* [What the task asks] The data below holds a line containing "((s.arch.rd sa).toNat ≤" and a line containing "0 → n < 2 ^ 32 →"; please quote exactly those two lines and every line between them, and nothing else.
Records START
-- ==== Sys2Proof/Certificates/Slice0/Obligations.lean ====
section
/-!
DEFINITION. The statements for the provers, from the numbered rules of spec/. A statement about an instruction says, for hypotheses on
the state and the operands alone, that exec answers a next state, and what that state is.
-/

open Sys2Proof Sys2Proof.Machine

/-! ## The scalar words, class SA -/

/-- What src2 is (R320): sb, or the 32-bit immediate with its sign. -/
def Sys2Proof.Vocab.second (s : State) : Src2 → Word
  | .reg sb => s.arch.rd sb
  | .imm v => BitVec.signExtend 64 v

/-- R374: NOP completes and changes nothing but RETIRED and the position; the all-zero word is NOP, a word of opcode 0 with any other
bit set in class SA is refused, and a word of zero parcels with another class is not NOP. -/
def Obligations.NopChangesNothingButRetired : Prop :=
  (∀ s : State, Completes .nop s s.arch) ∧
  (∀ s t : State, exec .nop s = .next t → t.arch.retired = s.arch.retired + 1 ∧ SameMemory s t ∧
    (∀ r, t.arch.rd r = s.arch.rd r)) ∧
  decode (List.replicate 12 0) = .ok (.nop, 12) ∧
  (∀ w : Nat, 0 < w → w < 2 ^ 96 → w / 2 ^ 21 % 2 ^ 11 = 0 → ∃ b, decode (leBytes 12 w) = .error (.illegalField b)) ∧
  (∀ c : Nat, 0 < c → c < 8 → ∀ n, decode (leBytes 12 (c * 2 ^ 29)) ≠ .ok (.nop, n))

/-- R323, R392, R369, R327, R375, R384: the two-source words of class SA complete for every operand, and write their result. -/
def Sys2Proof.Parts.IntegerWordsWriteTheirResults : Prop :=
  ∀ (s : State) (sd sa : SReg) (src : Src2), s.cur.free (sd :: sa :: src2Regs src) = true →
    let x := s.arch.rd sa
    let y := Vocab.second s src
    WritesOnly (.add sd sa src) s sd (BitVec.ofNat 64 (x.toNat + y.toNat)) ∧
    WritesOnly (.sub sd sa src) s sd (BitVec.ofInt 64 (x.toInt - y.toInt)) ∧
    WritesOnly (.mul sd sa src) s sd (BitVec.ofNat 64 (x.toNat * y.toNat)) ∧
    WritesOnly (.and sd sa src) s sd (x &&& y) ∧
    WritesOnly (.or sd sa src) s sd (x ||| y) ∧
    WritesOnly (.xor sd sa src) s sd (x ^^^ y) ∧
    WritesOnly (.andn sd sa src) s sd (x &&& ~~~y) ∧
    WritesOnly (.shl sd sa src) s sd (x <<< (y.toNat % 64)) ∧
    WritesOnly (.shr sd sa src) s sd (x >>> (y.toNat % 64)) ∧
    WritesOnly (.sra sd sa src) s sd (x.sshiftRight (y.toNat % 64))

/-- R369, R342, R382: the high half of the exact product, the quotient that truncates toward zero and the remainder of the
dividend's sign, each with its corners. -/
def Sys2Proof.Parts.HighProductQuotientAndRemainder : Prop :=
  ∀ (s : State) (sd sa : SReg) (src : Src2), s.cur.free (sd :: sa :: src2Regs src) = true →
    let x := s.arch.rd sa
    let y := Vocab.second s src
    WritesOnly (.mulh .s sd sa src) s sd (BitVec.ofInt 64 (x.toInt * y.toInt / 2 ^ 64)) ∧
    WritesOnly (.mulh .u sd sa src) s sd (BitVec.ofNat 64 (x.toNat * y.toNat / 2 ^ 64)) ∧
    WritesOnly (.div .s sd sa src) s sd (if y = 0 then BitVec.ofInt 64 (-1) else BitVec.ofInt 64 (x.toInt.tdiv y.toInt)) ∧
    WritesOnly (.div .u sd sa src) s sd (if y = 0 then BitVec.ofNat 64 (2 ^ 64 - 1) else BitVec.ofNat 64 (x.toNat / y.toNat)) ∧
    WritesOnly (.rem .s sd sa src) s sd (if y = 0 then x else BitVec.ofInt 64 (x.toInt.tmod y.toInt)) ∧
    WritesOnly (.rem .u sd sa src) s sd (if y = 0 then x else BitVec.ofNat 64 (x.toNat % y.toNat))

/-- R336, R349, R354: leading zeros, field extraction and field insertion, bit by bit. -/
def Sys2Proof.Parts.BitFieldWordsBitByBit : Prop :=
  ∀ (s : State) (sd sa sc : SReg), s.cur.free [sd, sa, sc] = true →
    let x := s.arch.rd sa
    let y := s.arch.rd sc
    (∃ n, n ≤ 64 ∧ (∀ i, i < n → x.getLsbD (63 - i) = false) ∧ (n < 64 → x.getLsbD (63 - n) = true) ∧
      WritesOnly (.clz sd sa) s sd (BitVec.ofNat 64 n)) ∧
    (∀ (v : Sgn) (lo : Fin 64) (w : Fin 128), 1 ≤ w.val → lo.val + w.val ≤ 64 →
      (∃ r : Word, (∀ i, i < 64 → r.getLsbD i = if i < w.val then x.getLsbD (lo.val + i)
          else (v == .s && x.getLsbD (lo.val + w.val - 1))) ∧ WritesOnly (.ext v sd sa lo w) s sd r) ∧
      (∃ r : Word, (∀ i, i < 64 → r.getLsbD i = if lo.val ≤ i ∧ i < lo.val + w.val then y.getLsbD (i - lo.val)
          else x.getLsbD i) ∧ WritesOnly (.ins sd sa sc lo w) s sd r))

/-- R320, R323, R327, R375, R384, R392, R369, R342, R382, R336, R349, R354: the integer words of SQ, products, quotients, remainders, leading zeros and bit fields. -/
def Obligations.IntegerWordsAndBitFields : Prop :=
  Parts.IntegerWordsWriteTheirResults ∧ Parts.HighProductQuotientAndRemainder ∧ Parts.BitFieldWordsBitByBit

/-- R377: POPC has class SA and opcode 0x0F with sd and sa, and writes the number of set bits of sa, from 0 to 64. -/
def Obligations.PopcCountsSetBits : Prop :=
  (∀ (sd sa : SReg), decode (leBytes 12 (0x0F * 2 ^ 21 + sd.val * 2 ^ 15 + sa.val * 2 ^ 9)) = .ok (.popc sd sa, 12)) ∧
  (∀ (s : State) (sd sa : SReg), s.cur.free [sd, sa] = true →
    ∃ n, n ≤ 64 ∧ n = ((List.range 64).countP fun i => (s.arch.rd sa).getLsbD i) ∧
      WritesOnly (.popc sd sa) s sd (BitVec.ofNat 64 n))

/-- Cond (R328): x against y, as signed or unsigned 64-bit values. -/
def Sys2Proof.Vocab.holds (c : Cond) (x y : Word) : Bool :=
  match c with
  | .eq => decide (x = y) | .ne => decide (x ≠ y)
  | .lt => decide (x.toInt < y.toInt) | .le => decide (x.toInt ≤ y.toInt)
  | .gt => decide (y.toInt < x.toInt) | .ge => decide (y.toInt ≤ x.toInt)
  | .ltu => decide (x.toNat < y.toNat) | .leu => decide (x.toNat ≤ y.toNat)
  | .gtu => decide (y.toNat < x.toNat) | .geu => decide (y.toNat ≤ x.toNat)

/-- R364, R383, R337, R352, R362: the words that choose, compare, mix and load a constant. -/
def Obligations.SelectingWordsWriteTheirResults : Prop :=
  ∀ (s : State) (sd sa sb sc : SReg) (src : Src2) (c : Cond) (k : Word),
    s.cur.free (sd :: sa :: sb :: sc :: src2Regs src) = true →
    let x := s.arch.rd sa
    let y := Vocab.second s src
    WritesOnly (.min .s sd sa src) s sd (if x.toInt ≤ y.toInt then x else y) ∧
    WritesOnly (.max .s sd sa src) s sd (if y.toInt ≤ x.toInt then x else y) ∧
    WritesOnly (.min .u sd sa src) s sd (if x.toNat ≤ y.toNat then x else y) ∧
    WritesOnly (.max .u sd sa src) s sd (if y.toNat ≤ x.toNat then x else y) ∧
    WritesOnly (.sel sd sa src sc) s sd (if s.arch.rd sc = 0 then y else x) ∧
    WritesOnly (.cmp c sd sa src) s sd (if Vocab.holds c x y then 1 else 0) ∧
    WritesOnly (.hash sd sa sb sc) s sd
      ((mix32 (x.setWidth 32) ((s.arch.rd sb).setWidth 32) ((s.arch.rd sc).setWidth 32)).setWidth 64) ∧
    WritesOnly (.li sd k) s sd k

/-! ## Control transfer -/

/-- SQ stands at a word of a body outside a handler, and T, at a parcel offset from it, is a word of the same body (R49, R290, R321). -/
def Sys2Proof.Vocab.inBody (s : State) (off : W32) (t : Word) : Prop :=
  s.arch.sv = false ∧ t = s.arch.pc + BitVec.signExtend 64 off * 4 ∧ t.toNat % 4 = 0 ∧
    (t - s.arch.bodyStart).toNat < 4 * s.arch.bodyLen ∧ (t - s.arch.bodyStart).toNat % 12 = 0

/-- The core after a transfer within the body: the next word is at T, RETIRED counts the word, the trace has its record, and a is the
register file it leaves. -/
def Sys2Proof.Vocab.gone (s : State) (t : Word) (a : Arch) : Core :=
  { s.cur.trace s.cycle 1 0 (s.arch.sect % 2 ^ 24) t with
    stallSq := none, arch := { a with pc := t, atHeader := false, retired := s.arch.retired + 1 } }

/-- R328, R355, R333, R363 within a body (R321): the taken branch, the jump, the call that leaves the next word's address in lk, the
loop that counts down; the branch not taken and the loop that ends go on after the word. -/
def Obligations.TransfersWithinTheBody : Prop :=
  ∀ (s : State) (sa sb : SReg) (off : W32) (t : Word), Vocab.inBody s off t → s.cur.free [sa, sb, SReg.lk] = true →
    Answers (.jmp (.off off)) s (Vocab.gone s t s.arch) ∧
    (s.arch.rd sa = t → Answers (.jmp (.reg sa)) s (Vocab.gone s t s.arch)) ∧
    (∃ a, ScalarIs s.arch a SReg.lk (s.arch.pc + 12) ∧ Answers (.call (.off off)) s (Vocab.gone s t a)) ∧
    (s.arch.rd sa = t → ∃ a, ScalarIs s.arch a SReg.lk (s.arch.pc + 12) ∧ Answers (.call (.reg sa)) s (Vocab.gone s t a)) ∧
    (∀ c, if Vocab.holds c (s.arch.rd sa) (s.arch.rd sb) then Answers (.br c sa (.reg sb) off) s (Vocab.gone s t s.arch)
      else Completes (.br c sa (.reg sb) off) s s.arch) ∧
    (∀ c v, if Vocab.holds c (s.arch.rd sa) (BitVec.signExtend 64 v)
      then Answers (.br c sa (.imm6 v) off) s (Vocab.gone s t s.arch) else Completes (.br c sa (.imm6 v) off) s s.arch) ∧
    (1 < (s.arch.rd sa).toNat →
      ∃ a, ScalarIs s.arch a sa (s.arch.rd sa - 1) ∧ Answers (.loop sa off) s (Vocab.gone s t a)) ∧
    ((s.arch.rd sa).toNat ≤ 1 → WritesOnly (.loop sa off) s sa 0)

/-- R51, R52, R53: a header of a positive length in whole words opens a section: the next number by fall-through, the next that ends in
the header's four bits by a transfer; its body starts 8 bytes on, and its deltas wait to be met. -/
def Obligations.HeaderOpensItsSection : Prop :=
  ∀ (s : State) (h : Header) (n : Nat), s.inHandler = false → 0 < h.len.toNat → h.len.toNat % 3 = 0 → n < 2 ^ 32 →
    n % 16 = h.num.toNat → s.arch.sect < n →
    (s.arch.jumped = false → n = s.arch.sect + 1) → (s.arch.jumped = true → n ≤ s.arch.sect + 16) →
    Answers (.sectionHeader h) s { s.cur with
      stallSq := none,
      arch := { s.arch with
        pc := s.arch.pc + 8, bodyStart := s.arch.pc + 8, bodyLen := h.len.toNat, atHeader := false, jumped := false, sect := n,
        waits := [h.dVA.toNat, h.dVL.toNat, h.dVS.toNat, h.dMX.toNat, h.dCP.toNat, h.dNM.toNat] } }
Records END
* [Task result]
    ((s.arch.rd sa).toNat ≤ 1 → WritesOnly (.loop sa off) s sa 0)

/-- R51, R52, R53: a header of a positive length in whole words opens a section: the next number by fall-through, the next that ends in
the header's four bits by a transfer; its body starts 8 bytes on, and its deltas wait to be met. -/
def Obligations.HeaderOpensItsSection : Prop :=
  ∀ (s : State) (h : Header) (n : Nat), s.inHandler = false → 0 < h.len.toNat → h.len.toNat % 3 = 0 → n < 2 ^ 32 →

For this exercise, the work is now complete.